§ Task details: Whenever a line of the records below contains the word "decH", copy that line.
BEGIN
/-! ### `driveData` -/

@[simp] theorem driveData_cfg (s : State) : (driveData s).cfg = s.cfg := rfl
@[simp] theorem driveData_drvState (s : State) : (driveData s).drvState = s.drvState := rfl
@[simp] theorem driveData_busSel (s : State) : (driveData s).busSel = s.busSel := rfl
@[simp] theorem driveData_dc (s : State) : (driveData s).dc = .data := rfl
@[simp] theorem driveData_streamOpen (s : State) : (driveData s).streamOpen = s.streamOpen := rfl
@[simp] theorem driveData_rstLvl (s : State) : (driveData s).rstLvl = s.rstLvl := rfl
@[simp] theorem driveData_seq (s : State) : (driveData s).seq = s.seq := rfl
@[simp] theorem driveData_decSrcW (s : State) : (driveData s).decSrcW = s.decSrcW := rfl
@[simp] theorem driveData_decSrcH (s : State) : (driveData s).decSrcH = s.decSrcH := rfl
@[simp] theorem driveData_decBpp (s : State) : (driveData s).decBpp = s.decBpp := rfl
@[simp] theorem driveData_decW (s : State) : (driveData s).decW = s.decW := rfl
@[simp] theorem driveData_decH (s : State) : (driveData s).decH = s.decH := rfl
@[simp] theorem driveData_decRowSize (s : State) : (driveData s).decRowSize = s.decRowSize := rfl
@[simp] theorem driveData_decRow (s : State) : (driveData s).decRow = s.decRow := rfl
@[simp] theorem driveData_decSrcOpen (s : State) : (driveData s).decSrcOpen = s.decSrcOpen := rfl
@[simp] theorem driveData_decWritten (s : State) : (driveData s).decWritten = s.decWritten := rfl
@[simp] theorem driveData_hdr (s : State) : (driveData s).hdr = s.hdr := rfl
@[simp] theorem driveData_inbuf (s : State) : (driveData s).inbuf = s.inbuf := rfl
@[simp] theorem driveData_outbuf (s : State) : (driveData s).outbuf = s.outbuf := rfl
@[simp] theorem driveData_hdrWritten (s : State) : (driveData s).hdrWritten = s.hdrWritten := rfl
@[simp] theorem driveData_inbufWritten (s : State) : (driveData s).inbufWritten = s.inbufWritten := rfl
@[simp] theorem driveData_outbufWritten (s : State) : (driveData s).outbufWritten = s.outbufWritten := rfl
@[simp] theorem driveData_stCode (s : State) : (driveData s).stCode = s.stCode := rfl
@[simp] theorem driveData_stInfo (s : State) : (driveData s).stInfo = s.stInfo := rfl
@[simp] theorem driveData_result (s : State) : (driveData s).result = s.result := rfl
@[simp] theorem driveData_ctl (s : State) : (driveData s).ctl = s.ctl := rfl
@[simp] theorem driveData_gram (s : State) : (driveData s).gram = s.gram := rfl
@[simp] theorem driveData_gramEpoch (s : State) : (driveData s).gramEpoch = s.gramEpoch := rfl
@[simp] theorem driveData_trace (s : State) : (driveData s).trace = .pinDc s.cfg.dcCmd.opposite :: s.trace := rfl
@[simp] theorem driveData_busDriver (s : State) : (driveData s).busDriver = s.busDriver := rfl
@[simp] theorem driveData_input (s : State) : (driveData s).input = s.input := rfl
@[simp] theorem driveData_newInstance (s : State) : (driveData s).newInstance = s.newInstance := rfl
@[simp] theorem driveData_claimIn (s : State) : (driveData s).claimIn = s.claimIn := rfl
@[simp] theorem driveData_txIn (s : State) : (driveData s).txIn = s.txIn := rfl
@[simp] theorem driveData_openIn (s : State) : (driveData s).openIn = s.openIn := rfl
@[simp] theorem driveData_readIn (s : State) : (driveData s).readIn = s.readIn := rfl
@[simp] theorem driveData_cancelIn (s : State) : (driveData s).cancelIn = s.cancelIn := rfl
@[simp] theorem driveData_freeCtr (s : State) : (driveData s).freeCtr = s.freeCtr := rfl

/-! ### `releaseBus` -/

@[simp] theorem releaseBus_cfg (s : State) : (releaseBus s).cfg = s.cfg := rfl
@[simp] theorem releaseBus_drvState (s : State) : (releaseBus s).drvState = s.drvState := rfl
@[simp] theorem releaseBus_busSel (s : State) : (releaseBus s).busSel = false := rfl
@[simp] theorem releaseBus_dc (s : State) : (releaseBus s).dc = s.dc := rfl
@[simp] theorem releaseBus_streamOpen (s : State) : (releaseBus s).streamOpen = s.streamOpen := rfl
@[simp] theorem releaseBus_rstLvl (s : State) : (releaseBus s).rstLvl = s.rstLvl := rfl
@[simp] theorem releaseBus_seq (s : State) : (releaseBus s).seq = s.seq := rfl
@[simp] theorem releaseBus_decSrcW (s : State) : (releaseBus s).decSrcW = s.decSrcW := rfl
@[simp] theorem releaseBus_decSrcH (s : State) : (releaseBus s).decSrcH = s.decSrcH := rfl
@[simp] theorem releaseBus_decBpp (s : State) : (releaseBus s).decBpp = s.decBpp := rfl
@[simp] theorem releaseBus_decW (s : State) : (releaseBus s).decW = s.decW := rfl
@[simp] theorem releaseBus_decH (s : State) : (releaseBus s).decH = s.decH := rfl
@[simp] theorem releaseBus_decRowSize (s : State) : (releaseBus s).decRowSize = s.decRowSize := rfl
@[simp] theorem releaseBus_decRow (s : State) : (releaseBus s).decRow = s.decRow := rfl
@[simp] theorem releaseBus_decSrcOpen (s : State) : (releaseBus s).decSrcOpen = s.decSrcOpen := rfl
@[simp] theorem releaseBus_decWritten (s : State) : (releaseBus s).decWritten = s.decWritten := rfl
@[simp] theorem releaseBus_hdr (s : State) : (releaseBus s).hdr = s.hdr := rfl
@[simp] theorem releaseBus_inbuf (s : State) : (releaseBus s).inbuf = s.inbuf := rfl
@[simp] theorem releaseBus_outbuf (s : State) : (releaseBus s).outbuf = s.outbuf := rfl
@[simp] theorem releaseBus_hdrWritten (s : State) : (releaseBus s).hdrWritten = s.hdrWritten := rfl
@[simp] theorem releaseBus_inbufWritten (s : State) : (releaseBus s).inbufWritten = s.inbufWritten := rfl
@[simp] theorem releaseBus_outbufWritten (s : State) : (releaseBus s).outbufWritten = s.outbufWritten := rfl
@[simp] theorem releaseBus_stCode (s : State) : (releaseBus s).stCode = s.stCode := rfl
@[simp] theorem releaseBus_stInfo (s : State) : (releaseBus s).stInfo = s.stInfo := rfl
@[simp] theorem releaseBus_result (s : State) : (releaseBus s).result = s.result := rfl
@[simp] theorem releaseBus_ctl (s : State) : (releaseBus s).ctl = s.ctl := rfl
@[simp] theorem releaseBus_gram (s : State) : (releaseBus s).gram = s.gram := rfl
@[simp] theorem releaseBus_gramEpoch (s : State) : (releaseBus s).gramEpoch = s.gramEpoch := rfl
@[simp] theorem releaseBus_trace (s : State) : (releaseBus s).trace = .pinCs s.cfg.csActive.opposite :: s.trace := rfl
@[simp] theorem releaseBus_busDriver (s : State) : (releaseBus s).busDriver = s.busDriver := rfl
@[simp] theorem releaseBus_input (s : State) : (releaseBus s).input = s.input := rfl
@[simp] theorem releaseBus_newInstance (s : State) : (releaseBus s).newInstance = s.newInstance := rfl
@[simp] theorem releaseBus_claimIn (s : State) : (releaseBus s).claimIn = s.claimIn := rfl
@[simp] theorem releaseBus_txIn (s : State) : (releaseBus s).txIn = s.txIn := rfl
@[simp] theorem releaseBus_openIn (s : State) : (releaseBus s).openIn = s.openIn := rfl
@[simp] theorem releaseBus_readIn (s : State) : (releaseBus s).readIn = s.readIn := rfl
@[simp] theorem releaseBus_cancelIn (s : State) : (releaseBus s).cancelIn = s.cancelIn := rfl
@[simp] theorem releaseBus_freeCtr (s : State) : (releaseBus s).freeCtr = s.freeCtr := rfl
END
§ Your solution:
@[simp] theorem driveData_decH (s : State) : (driveData s).decH = s.decH := rfl
@[simp] theorem releaseBus_decH (s : State) : (releaseBus s).decH = s.decH := rfl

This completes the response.